1. The Drive Of The Human Race
(An Analysis of The Glass Castle)
By Tyler Gelinas
In my opinion the central idea of The Glass Castle is to prove that “The past doesn't
define who you are, it just gives you the starting point of who you're going to be” . All the kids1
grew up in a horrible environment; Brian split his skull at the age of 1-2 while his 3 year old sister
caught herself on fire cooking hot dogs. All of this because her mother was too busy painting
within earshot to cook her daughter some food (that is truly pathetic). They had a drunk father
who would “spend more money than he makes, on booze”(Jeannette Walls) they were
dysfunctional to say the least, to say the most would be downright neglectful; no more than that
they actively put their kids in bad situations. Yet look at the kids at the end, they are the proof
that being told by everyone that they wouldn't go far and that their family is doomed and they
went further than anyone expected them too, from California to New York City “in New York you
can be a new man”.2
These kids they had a drive to succeed and thrive; here’s why, all the negativity
surrounded them and formed them, crushing their spirits down. What happens when you crush
something? You make it denser. They were determined to be better than their parents any
naysayers, they would find their own place and thrive in it. They had each other and a drive
stronger than most, because they had a reason to push through, they would endure the blows,
leaving their enemy exhausted; their enemy was life and their parents, it wouldn't be easy but
they would outlast them. The Walls were strong, they could have been stronger but, what they
lacked in strength of character they made up for in resilience; they refused to become their
parents. Negative stimuli to positive change, a rare occurrence but the best thing that it can do,
every so often it throws out a success. These kids were some of the successes, fractured
gems with deep cracks in them. But still holding because they went through that predicament
together, damaging each but their drive to make it through with each other meant they took
blows for one another.
So the question remains where did the kids get this inexorable drive, the need to be
better? My belief is their parents, they learned what they could from what they were taught. They
then learned from what they saw, a mother obsessed with the little things like decor and the
spirit, they saw a father too obsessed with booze, trying to make some paradise for his family
but no feasible way of achieving his goals. They took the best aspects of their parents and
rejected the rest; none of them wavering except for Maureen, I think I know why. She is the least
mentioned main character in the book, showing that as time went on she didn't have her
siblings. She came to rely on others, but in a flighty way which produced the druggy who mopes
around a slum all day instead of being like her siblings and becoming successful. When kicked
out she resorts to stabbing her own mother. She's far too dependent on other people, no other
person in the book has stooped that low. She gets out of jail to run off to California to do
something (drugs) but who can say what she did.
1
Agent Carolina Red vs Blue
2
Hamilton the broadway musical
2. I have some insight into this because I’ve learned from the mistakes and flaws in others.
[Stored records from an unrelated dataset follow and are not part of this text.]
-- ==== Sys2Proof/Certificates/Slice0/Obligations.lean ====
section
/-! DEFINITION. The statements for the provers, block by block. OBLIGATIONS.json lists each with the rules it rests on;
Safety.lean holds the laws and the frames they speak of. -/

open Sys2Proof Sys2Proof.Machine

/-! ## The device -/

/-- A step takes the command at the front of the queue and executes it on the state with the queue's rest; with no command
waiting the block idles (the idling is the model's choice, Log 3). -/
def Obligations.StepExecutesTheFrontCommand : Prop :=
  (∀ (c : Instr) (rest : List Instr) (s : State),
    step { s with pending := c :: rest } = exec c { s with pending := rest }) ∧
  (∀ s : State, s.pending = [] → step s = .next s)

/-- Every command answers a next state, and no command touches the queue of waiting commands: the spec gives every command an
effect in every state, a command whose event cannot occur changing nothing (the model's choice, Log 2). -/
def Obligations.EveryCommandAnswersNext : Prop :=
  ∀ (c : Instr) (s : State), ∃ t, exec c s = .next t ∧ t.pending = s.pending

/-- The state after reset satisfies the laws. -/
def Obligations.ResetIsLawful : Prop := Lawful State.reset

/-- Every step keeps the laws: the event queue's bound, marker and stamps; the clock's range; the ranges of the links'
registers and queues, with nothing queued outside UP; distinct circuit ids and at most 8 window slots in use; an attempt count
of at most 3 and the wait-to-restore deadline armed exactly in WAIT_RESTORE; the claim queue in order of key; the Spare Lane
Map over lanes B to 47 alone; at most 4 ports in HOMING or STEPPING, each with one slot, and lanes of ports in 0 to 47. (That
a power-on reset waits under a low RSTN alone is the model's form of R4, Log 6.) -/
def Obligations.EveryStepKeepsTheLaws : Prop := ∀ s t : State, Lawful s → step s = .next t → Lawful t

/-- While RSTN is held low the part stays in reset: every command but the resets its release brings and the levels of input
pins leaves the state as it is (the model's choice of commands, Log 6). -/
def Obligations.HeldResetIgnoresCommands : Prop :=
  ∀ (c : Instr) (s : State), s.rstnLow = true → actsInReset c = false → exec c s = .next s

/-! ## Resets, clock, deadlines (01, 02) -/

/-- The values that the manual gives for a power-on reset. -/
def Obligations.ResetGivesTheManualsValues : Prop :=
  let r := State.reset
  r.clock = 0 ∧
  r.pld = ⟨.start, none, none, [], false, .powerOn, 0, 0, .none, some 5000, .none⟩ ∧
  (∀ side, (r.monAt side).state = .clear ∧ (r.monAt side).own = .clear ∧ (r.monAt side).declared = none ∧
    (r.monAt side).windowCount = 0 ∧ (r.monAt side).badRun = 0 ∧ (r.monAt side).goodRun = 0 ∧
    (r.monAt side).degraded = false ∧ (r.monAt side).forcedOut = false ∧ (r.monAt side).sparesLocked = false ∧
    (r.monAt side).holdOff = none ∧ (r.monAt side).soak = none ∧ (r.monAt side).window = none) ∧
  (∀ side, (r.linkAt side).state = .down ∧ (r.linkAt side).topRate = none ∧ (r.linkAt side).rate = none ∧
    (r.linkAt side).hailCount = 0 ∧ (r.linkAt side).lastBurstEnd = none ∧ (r.linkAt side).readyCount = 0 ∧
    (r.linkAt side).errorRun = 0 ∧ (r.linkAt side).holding = [] ∧ (r.linkAt side).depth = 0 ∧
    (r.linkAt side).sending = none ∧ (r.linkAt side).txOverflow = 0 ∧ (r.linkAt side).checkErrors = 0 ∧
    (r.linkAt side).framingErrors = 0 ∧ (r.linkAt side).overruns = 0 ∧ (r.linkAt side).loopSent = 0 ∧
    (r.linkAt side).loopReturned = 0 ∧ (r.linkAt side).hailSeq = none) ∧
  (r.nrv.ring = [] ∧ r.nrv.own = ⟨none, none⟩ ∧ r.nrv.refresh = ⟨none, none⟩ ∧ r.nrv.restartSent = ⟨false, false⟩) ∧
  (r.circuits = [] ∧ r.queue = []) ∧
  (∀ side, r.lsd.table.get side = List.replicate 48 ⟨.block, none, .inEffect, none, []⟩) ∧
  (r.lsd.bus = [] ∧ r.lsd.transfer = none) ∧
  (r.tpc.ports.length = 12 ∧ ∀ p ∈ r.tpc.ports, p.state = .unhomed ∧ p.present = none ∧ p.target = none ∧
    p.request = .none ∧ p.homeCount = 0 ∧ p.owner = none) ∧
  (r.tpc.slots = List.replicate 4 ⟨none, none⟩ ∧ r.tpc.waiting = []) ∧
  (r.mgp.owed = [] ∧ r.mgp.events = [])

/-- A power-on reset leaves the reset state; a supply that becomes stable under a low RSTN defers it to RSTN's release. A pin
reset, and a command reset once it is due, leave the same but for the demotion list and the frozen flag, which are kept, and
the image read, which begins at once. These clauses are the model's choice: that every reset keeps the levels of the input
pins and the waiting commands (Log 1); that RSTN going low is a command that sets a mark and changes nothing else, that a pin
reset is taken in any state, and the marks of a deferred power-on reset (Log 6); the mark that a command reset is due (Log 7).
-/
def Obligations.ResetsLeaveTheResetState : Prop :=
  let warm (cause : ResetCause) (s : State) : State :=
    afterReset ⟨.start, none, none, s.pld.demotions, s.pld.frozen, cause, 0, 0, .none, none, .header⟩ s
  (∀ s : State, s.rstnLow = false ∨ s.powerOnDue = true →
    exec .powerOnReset s = .next (afterReset State.reset.pld s)) ∧
  (∀ s : State, s.rstnLow = true → s.powerOnDue = false → exec .powerOnReset s = .next { s with powerOnDue := true }) ∧
  (∀ s : State, s.powerOnDue = true → exec .pinReset s = .next (afterReset State.reset.pld s)) ∧
  (∀ s : State, s.powerOnDue = false → exec .pinReset s = .next (warm .resetPin s)) ∧
  (∀ s : State, s.rstnLow = false → s.mgp.resetDue = true → exec .commandReset s = .next (warm .command s)) ∧
  (∀ s : State, exec .rstnAsserted s = .next { s with rstnLow := true })
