@[simp] theorem setMgp_pending (m : Mgp) (s : State) : (s.setMgp m).pending = s.pending := rfl
@[simp] theorem setMgp_rstnLow (m : Mgp) (s : State) : (s.setMgp m).rstnLow = s.rstnLow := rfl
@[simp] theorem setMgp_powerOnDue (m : Mgp) (s : State) : (s.setMgp m).powerOnDue = s.powerOnDue := rfl
@[simp] theorem setMgp_clock (m : Mgp) (s : State) : (s.setMgp m).clock = s.clock := rfl
@[simp] theorem setMgp_pld (m : Mgp) (s : State) : (s.setMgp m).pld = s.pld := rfl
@[simp] theorem setMgp_mon (m : Mgp) (s : State) : (s.setMgp m).mon = s.mon := rfl
@[simp] theorem setMgp_link (m : Mgp) (s : State) : (s.setMgp m).link = s.link := rfl
@[simp] theorem setMgp_nrv (m : Mgp) (s : State) : (s.setMgp m).nrv = s.nrv := rfl
@[simp] theorem setMgp_toCcl (m : Mgp) (s : State) : (s.setMgp m).toCcl = s.toCcl := rfl
@[simp] theorem setMgp_toDce (m : Mgp) (s : State) : (s.setMgp m).toDce = s.toDce := rfl
@[simp] theorem setMgp_circuits (m : Mgp) (s : State) : (s.setMgp m).circuits = s.circuits := rfl
@[simp] theorem setMgp_queue (m : Mgp) (s : State) : (s.setMgp m).queue = s.queue := rfl
@[simp] theorem setMgp_lanes (m : Mgp) (s : State) : (s.setMgp m).lanes = s.lanes := rfl
@[simp] theorem setMgp_lsd (m : Mgp) (s : State) : (s.setMgp m).lsd = s.lsd := rfl
@[simp] theorem setMgp_tpc (m : Mgp) (s : State) : (s.setMgp m).tpc = s.tpc := rfl
@[simp] theorem setMgp_mgp (m : Mgp) (s : State) : (s.setMgp m).mgp = m := rfl
@[simp] theorem setMgp_work (m : Mgp) (s : State) : (s.setMgp m).work = s.work := rfl

@[simp] theorem setWork_pending (w : List Work) (s : State) : (s.setWork w).pending = s.pending := rfl
@[simp] theorem setWork_rstnLow (w : List Work) (s : State) : (s.setWork w).rstnLow = s.rstnLow := rfl
@[simp] theorem setWork_powerOnDue (w : List Work) (s : State) : (s.setWork w).powerOnDue = s.powerOnDue := rfl
@[simp] theorem setWork_clock (w : List Work) (s : State) : (s.setWork w).clock = s.clock := rfl
@[simp] theorem setWork_pld (w : List Work) (s : State) : (s.setWork w).pld = s.pld := rfl
@[simp] theorem setWork_mon (w : List Work) (s : State) : (s.setWork w).mon = s.mon := rfl
@[simp] theorem setWork_link (w : List Work) (s : State) : (s.setWork w).link = s.link := rfl
@[simp] theorem setWork_nrv (w : List Work) (s : State) : (s.setWork w).nrv = s.nrv := rfl
@[simp] theorem setWork_toCcl (w : List Work) (s : State) : (s.setWork w).toCcl = s.toCcl := rfl
@[simp] theorem setWork_toDce (w : List Work) (s : State) : (s.setWork w).toDce = s.toDce := rfl
@[simp] theorem setWork_circuits (w : List Work) (s : State) : (s.setWork w).circuits = s.circuits := rfl
@[simp] theorem setWork_queue (w : List Work) (s : State) : (s.setWork w).queue = s.queue := rfl
@[simp] theorem setWork_lanes (w : List Work) (s : State) : (s.setWork w).lanes = s.lanes := rfl
@[simp] theorem setWork_lsd (w : List Work) (s : State) : (s.setWork w).lsd = s.lsd := rfl
@[simp] theorem setWork_tpc (w : List Work) (s : State) : (s.setWork w).tpc = s.tpc := rfl
@[simp] theorem setWork_mgp (w : List Work) (s : State) : (s.setWork w).mgp = s.mgp := rfl
@[simp] theorem setWork_work (w : List Work) (s : State) : (s.setWork w).work = w := rfl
I've learned not to be too quiet about my opinions, I've learned to be able to laugh at myself from
those who couldn't. I’ve learned from my family. I have seen their failures and have since given
up on most of them. Two brothers and a mother who seems to lack the determination to do
anything now that her life has gone to shit. My two failed brothers: one with the good heart, the
other with the good brain, but both failed because their drive faltered. I have learned from them
all;I will not destroy myself over my own failures. I will learn from them and grow as a person. I
will succeed because to fail would make me no better than them and I have to be better, have to
be smarter.
I can show that the kids didn’t grow up the way they did because of tough love or a
certain kind of parenting; it was a lack of parenting, a lack of drive in the parents that caused the
kids to develop their own. They had all managed to get out of West Virginia within four years of
each other to the illustrious New York City. They go to where they can make something of
themselves and they do. They all made something of themselves even something as pathetic
as a drugged up bum, to high ranking writers and a police sergeant; they all did something.
Some got married and had families. They struggled however, in more common ways. They
brought themselves into a different social class; every human is born with the drive to do all of
these things, to achieve what you want is all on you keeping your drive and applying it
consistently.
If you go forward with your life properly, you can live sixty percent of your life off the
wealth of your own labors and decisions. This story of these people is proof that in the end
neglect and bad parenting can produce some of the brightest lights in our world. These are
some of the best examples of what being thrown in the dirt, and treated far worse can do to
people, yet there they stood making a name for themselves in the Big Apple.